We have a 125MB lookup table as a .csv file with 1.5M rows. This table is re-generated on the Search Head every 4 hours. The strategy is to deploy this csv (along with any other changed files in the deployed app) to the Indexer when it changes. The first set of experiments has resulted in slow deployment and lookup outages; the Indexer Summary Indexes cannot do a lookup when the deployment is in progress and prior to the on-disk index being built.
Several questions about deployment strategy and large lookup tables:
1) The primary issue is that there is a gap in availability of the lookup table during and slightly after it is deployed to the indexer. Splunk needs time to build the on-disk index structure. The time to deploy and prepare the index can take 5-10 mins. What steps could be taken to reduce the this time?
2) The threshold for creating an on-disk index directory defaults to 10M lookup table size. Any harm in increasing that to 100M assuming there is enough memory? The assumption is the on-disk index will not be built, it will reside in memory. Will the lookup be available while the index is being prepared?
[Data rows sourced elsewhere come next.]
-- ==== Sys2Proof/Machine/Opal.lean ====
section
/-!
DEFINITION. The Opal locking subset (R650 to R660): sessions, PINs, locking ranges, GenKey, Revert, the DataStore and
Level 0 Discovery. A method's response is held as its TCG status byte.
-/

namespace Sys2Proof.Machine

/-! ### Status of methods (TCG Storage Core Specification) -/

def Tcg.success : Byte := 0x00
def Tcg.notAuthorized : Byte := 0x01
def Tcg.noSessions : Byte := 0x07
def Tcg.invalidParameter : Byte := 0x0C
def Tcg.lockedOut : Byte := 0x12

/-- The method ends: its response waits for Security Receive, and the Security Send succeeds. -/
def respond (t : Nat) (status : Byte) (s : State) : State :=
  finishEntry t 0 0 { s with security.response := [status] }

/-! ### Taking a Security command -/

/-- Security Protocol of a command. -/
def Sqe.secp (q : Sqe) : Nat := q.cdw10.toNat / 2 ^ 24

/-- Its ComID (protocol-specific field). -/
def Sqe.comid (q : Sqe) : Nat := q.cdw10.toNat / 2 ^ 8 % 2 ^ 16

/-- Protocols 0x01 and 0x02 with their ComIDs, while Opal is enabled (R651). -/
def opalAddressed (s : State) (q : Sqe) : Bool :=
  s.sec.cfg.opal_enable && ((q.secp == 1 && q.comid == 0x1000) || (q.secp == 2 && (q.comid == 0x1000 || q.comid == 0x0004)))

/-- Run a method of Security Send by protocol, or end the command with Invalid Field (R651). -/
def runMethod (t secp : Nat) (f : Entry → State → State) (s : State) : Host.Outcome State Fault Refusal :=
  .next (match adminEntry t 0x81 s with
    | none => s
    | some e =>
      if opalAddressed s e.sqe && e.sqe.secp == secp then f e s
      else if e.state = .fetched then finishEntry t Status.invalidField 0 s else s)

/-- The session is this controller's, to an SP, and an administrator's: authorities 0 (SID) and 1 to 4 (Admin1 to
Admin4). -/
def sessionAdmin (s : State) (c sp : Nat) : Bool :=
  match s.security.session with
  | some x => x.ctrl == c && x.sp == sp && x.authorities.any fun a => decide (a ≤ 4)
  | none => false

/-- A method on the Locking SP by an administrator. -/
def lockingMethod (t : Nat) (f : Entry → State → State) (s : State) : Host.Outcome State Fault Refusal :=
  runMethod t 1 (fun e s => if sessionAdmin s e.ctrl 1 then f e s else respond t Tcg.notAuthorized s) s

/-- Change the store and make it durable; the method succeeds (R650). -/
def changeStore (t : Nat) (f : OpalStore → OpalStore) (s : State) : State :=
  respond t Tcg.success (storeDurable { s with security.store := f s.security.store })

/-! ### PINs (R659) -/

/-- The C_PIN of an authority, as manufactured where none has been set. -/
def pinOf (s : State) (a : Nat) : Pin :=
  s.security.store.pins.look { verifier := s.pinVerifier [] Config.firstPin, try_limit := s.sec.cfg.pin_try_limit.toNat } a

/-- Check a PIN: the status, with the try counts as they become. -/
def checkPin (stamp a : Nat) (pin : Bytes) (s : State) : Byte × State :=
  let p := pinOf s a
  if p.try_limit ≠ 0 ∧ p.try_limit ≤ p.tries then (Tcg.lockedOut, s)
  else
    let good := s.pinVerifier p.salt pin = p.verifier
    let s := storeDurable (askDigest stamp .pinCheck { s with
      security.store.pins := s.security.store.pins.put a { p with tries := if good then 0 else p.tries + 1 } })
    if good then (Tcg.success, s) else (Tcg.notAuthorized, s)

/-- OPAL_AUTHENTICATE (R659): an authority joins the open session, of which two may. -/
def execOpalAuthenticate (entry authority : Nat) (pin : Bytes) (s : State) : Host.Outcome State Fault Refusal :=
  runMethod entry 1 (fun e s => match s.security.session with
    | some x =>
      if x.ctrl ≠ e.ctrl ∨ (2 ≤ x.authorities.length ∧ !x.authorities.contains authority) then respond entry Tcg.notAuthorized s
      else
        let (st, s) := checkPin e.admitted.stamp.toNat authority pin s
        let x := if st = Tcg.success ∧ !x.authorities.contains authority then { x with authorities := x.authorities ++ [authority] } else x
        respond entry st { s with security.session := some x }
    | none => respond entry Tcg.notAuthorized s) s

/-! ### The DataStore (R658) -/

/-- Write one unit of the DataStore through the host stream: the reserved chunk, media key slot 0. -/
def holdStore (cmd k : Nat) (s : State) : State :=
  let (st, s) := takeStamp s
  let d := s.shroud.slices.fresh 0 (s.shroud.slices.length + 1)
  let unit := 2 ^ 37 - 2 ^ 18 + k
  let x : SliceDesc := { ns_index := 0, first := unit, units := 1, stamp := cmd }
  let f := cipherUnit (s.security.store.keys.look 0 0) 0 unit 0 (Cells.reads s.security.datastore (4096 * k) 4096)
  let u : HeldUnit := { unit := (chunkCount s - 1) * chunkUnits + k, ns_index := 0, ns_unit := unit, stamp := st, frame := f,
                        slice := d, cmd := cmd }
  let s := { s with nvme.clean := false, shroud.slices := s.shroud.slices.put d x, shroud.held := s.shroud.held ++ [u] }
  tslOrdered (sliceEntry x d) s

/-- Bytes of the DataStore (table "Level 0 Discovery"). -/
def datastoreBytes : Nat := 10485760

/-- Set bytes of the DataStore: the units they touch become held. -/
def setDatastore (t : Nat) (e : Entry) (offset : Nat) (b : Bytes) (s : State) : State :=
  let first := offset / 4096
  let n := if b.isEmpty then 0 else (offset + b.length - 1) / 4096 - first + 1
  if datastoreBytes < offset + b.length then respond t Tcg.invalidParameter s
  else if !bufferRoom s n then s
  else
    let s := { s with security.datastore := Cells.writes s.security.datastore offset b }
    let s := each (List.range n) (fun i => holdStore e.admitted.stamp.toNat (first + i)) (countXts n s)
    pump (respond t Tcg.success s)

/-! ### Ranges (R653 to R655) -/

/-- Ranges of LBAs meet, where both have a length. -/
def lbasMeet (a b : LockRange) : Bool :=
  a.ns == b.ns && decide (0 < a.length) && decide (0 < b.length)
    && decide (a.start < b.start + b.length) && decide (b.start < a.start + a.length)

/-- A Set of a range is answered with INVALID_PARAMETER (R653). -/
def rangeInvalid (s : State) (k : Nat) (r : LockRange) : Bool :=
  match s.nspace (r.ns - 1) with
  | none => true
  | some n => decide (k = 0) || decide (s.sec.cfg.range_max.toNat < k) || decide (r.ns = 0)
      || (n.lbaf == 3 && (r.start % 8 != 0 || r.length % 8 != 0))
      || (s.security.store.ranges.any fun p => p.1 != 0 && p.1 != k && lbasMeet r p.2)

/-- Put a range in the table of the store. -/
def OpalStore.setRange (k : Nat) (f : LockRange → LockRange) (x : OpalStore) : OpalStore :=
  { x with ranges := x.ranges.put k (f (x.ranges.look {} k)) }

/-- A method on a range of the usable ones; the Global Range is 0. -/
def rangeMethod (t k : Nat) (f : LockRange → LockRange) (s : State) : Host.Outcome State Fault Refusal :=
  lockingMethod t (fun _ s =>
    if s.sec.cfg.range_max.toNat < k then respond t Tcg.invalidParameter s else changeStore t (OpalStore.setRange k f) s) s

/-- OPAL_SET_LOCK (R655). -/
def execOpalSetLock (entry range : Nat) (readLock writeLock : Option Bool) (s : State) : Host.Outcome State Fault Refusal :=
  rangeMethod entry range (fun r => { r with
    read_locked := readLock.getD r.read_locked
    write_locked := writeLock.getD r.write_locked }) s

/-- A range with the values that a Set gives. -/
def RangeSet.apply (c : RangeSet) (r : LockRange) : LockRange :=
  { r with ns := c.ns.getD r.ns, start := c.start.getD r.start, length := c.length.getD r.length }

/-- OPAL_SET_RANGE (R653). -/
def execOpalSetRange (entry range : Nat) (change : RangeSet) (s : State) : Host.Outcome State Fault Refusal :=
  lockingMethod entry (fun _ s =>
    if rangeInvalid s range (change.apply (s.range range)) then respond entry Tcg.invalidParameter s
    else changeStore entry (OpalStore.setRange range change.apply) s) s

/-! ### GenKey (R657) -/

/-- Parts of `n` units from `lo` up that rising ranges leave: first and count. -/
def gapsOf (lo : Nat) (stop : Nat) : List (Nat × Nat) → List (Nat × Nat)
  | [] => if lo < stop then [(lo, stop - lo)] else []
  | (a, n) :: rest =>
    if lo < a then (lo, a - lo) :: gapsOf (a + n) stop rest else gapsOf (max lo (a + n)) stop rest

/-- Units of a locking range in a namespace. -/
def LockRange.units (n : Namespace) (r : LockRange) : Nat × Nat := (r.start / lbasPerUnit n.lbaf, r.length / lbasPerUnit n.lbaf)

/-- Units that a locking range governs, by namespace (R653). -/
def unitsOfRange (s : State) (k : Nat) : List (Nat × (Nat × Nat)) :=
  if k = 0 then
    s.nvme.namespaces.flatMap fun p =>
      let bound := (s.security.store.ranges.filter fun q => decide (0 < q.1) && q.2.ns == p.1 + 1 && decide (0 < q.2.length)).map
        fun q => q.2.units p.2
      (gapsOf 0 p.2.units (sortOn Prod.fst bound)).map fun r => (p.1, r)
  else
    let r := s.range k
    match s.nspace (r.ns - 1) with
    | some n => if r.length = 0 then [] else [(r.ns - 1, r.units n)]
    | none => []

/-- No command under way touches one of the slots. -/
def slotsQuiet (s : State) (slots : List Nat) : Bool :=
  !(s.nvme.tracker.vals.any fun e => e.sqid != 0 && e.state != .fetched && e.state != .done
    && (match s.nspace e.sqe.ns with
        | some n => e.ranges.any fun r => (rangesTouched s e.sqe.ns r.1 r.2 n.lbaf).any slots.contains
        | none => false))

/-- Steps 4 and 5: the new store is durable, the slots are loaded, waiting commands may be sent again. -/
def genKeyEnd (t : Nat) (g : GenKey) (s : State) : State :=
  let s := drawKeys g.slots { s with security.genkey := none }
  let s := if g.revert then
      { s with security.store := { keys := s.security.store.keys }, security.session := none }
    else s
  respond t Tcg.success (storeDurable s)

/-- Steps 2 to 5 of GenKey, once the commands admitted before it are complete and its records have room (R657). -/
def genKeyStep (s : State) : State :=
  match s.security.genkey with
  | none => s
  | some g =>
    let l := g.slots.flatMap (unitsOfRange s)
    let own := l.map fun p => (p.1, chunkRuns s p.1 (deviceSpan s s.position p.2))
    if g.step = 3 ∧ g.entry = 2 ^ 32 then genKeyEnd g.entry g s
    else if g.step ≠ 1 || !slotsQuiet s g.slots || decide (recordRoom s < total (own.map fun p => p.2.length)) then s
    else
      let s := each own (fun p => holdRuns 1 p.1 p.2) s
      let far := l.flatMap fun p => match s.nspace p.1 with
        | some n => (yardsOf s n).map fun y => (y, p.1, deviceSpan s y p.2)
        | none => []
      let s := each far (fun q s =>
        let (st, s) := takeStamp s
        sendFrame 0x20 q.1 g.entry [1, q.2.1, q.2.2.1, q.2.2.2, st.stamp.toNat, st.unanch.toNat] s) s
      let s := onEntry g.entry (fun e => { e with yards_wait := far.map Prod.fst }) s
      pump (if far.isEmpty then genKeyEnd g.entry g s else { s with security.genkey := some { g with step := 3 } })

/-- Begin a GenKey; one that comes while another runs waits for its row to come again. -/
def beginGenKey (t : Nat) (slots : List Nat) (revert : Bool) (s : State) : State :=
  match s.security.genkey with
  | some g => if g.entry = t then genKeyStep s else s
  | none =>
    genKeyStep (onEntry t (fun e => { e with state := .overlap })
      { s with security.genkey := some { slots := slots, step := 1, entry := t, revert := revert } })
3) For large csv lookup files, what triggers the on-disk index structure to be built? Is there any control over that timing? By observation we have noticed that is does not build the index until a lookup is attempted and the lookups will fail until the index is ready.
4) Any specific steps to increase priority and improve the transfer speed on certain files for deployment?
There are a few things here.
First, a 125 MB lookup file should take maybe 30 seconds to index, not 5 to 10 minutes. Second lookup tables (and the entire app config, but lookup tables files and their indexes, so the indexing is only done once) are pushed out to indexers from the search head automatically when they change. Sending them out via Deployment Server doesn't really do anything, and they are not used when you run queries. Instead, the one that is replicated out by the search head is used instead. If you're seeing lags, it's possible that it's actually the replication that is slow. There are a couple of solutions here. The first is to disable replication and use NFS or other file sharing (probably not Deployment Server) to make the lookup available to the indexers. This can be done in versions below 4.2, but is a bit undocumented. In 4.2, there are settings for it in distsearch.conf. In 4.2, you can also try using asynchronous replication, which will prevent stalls.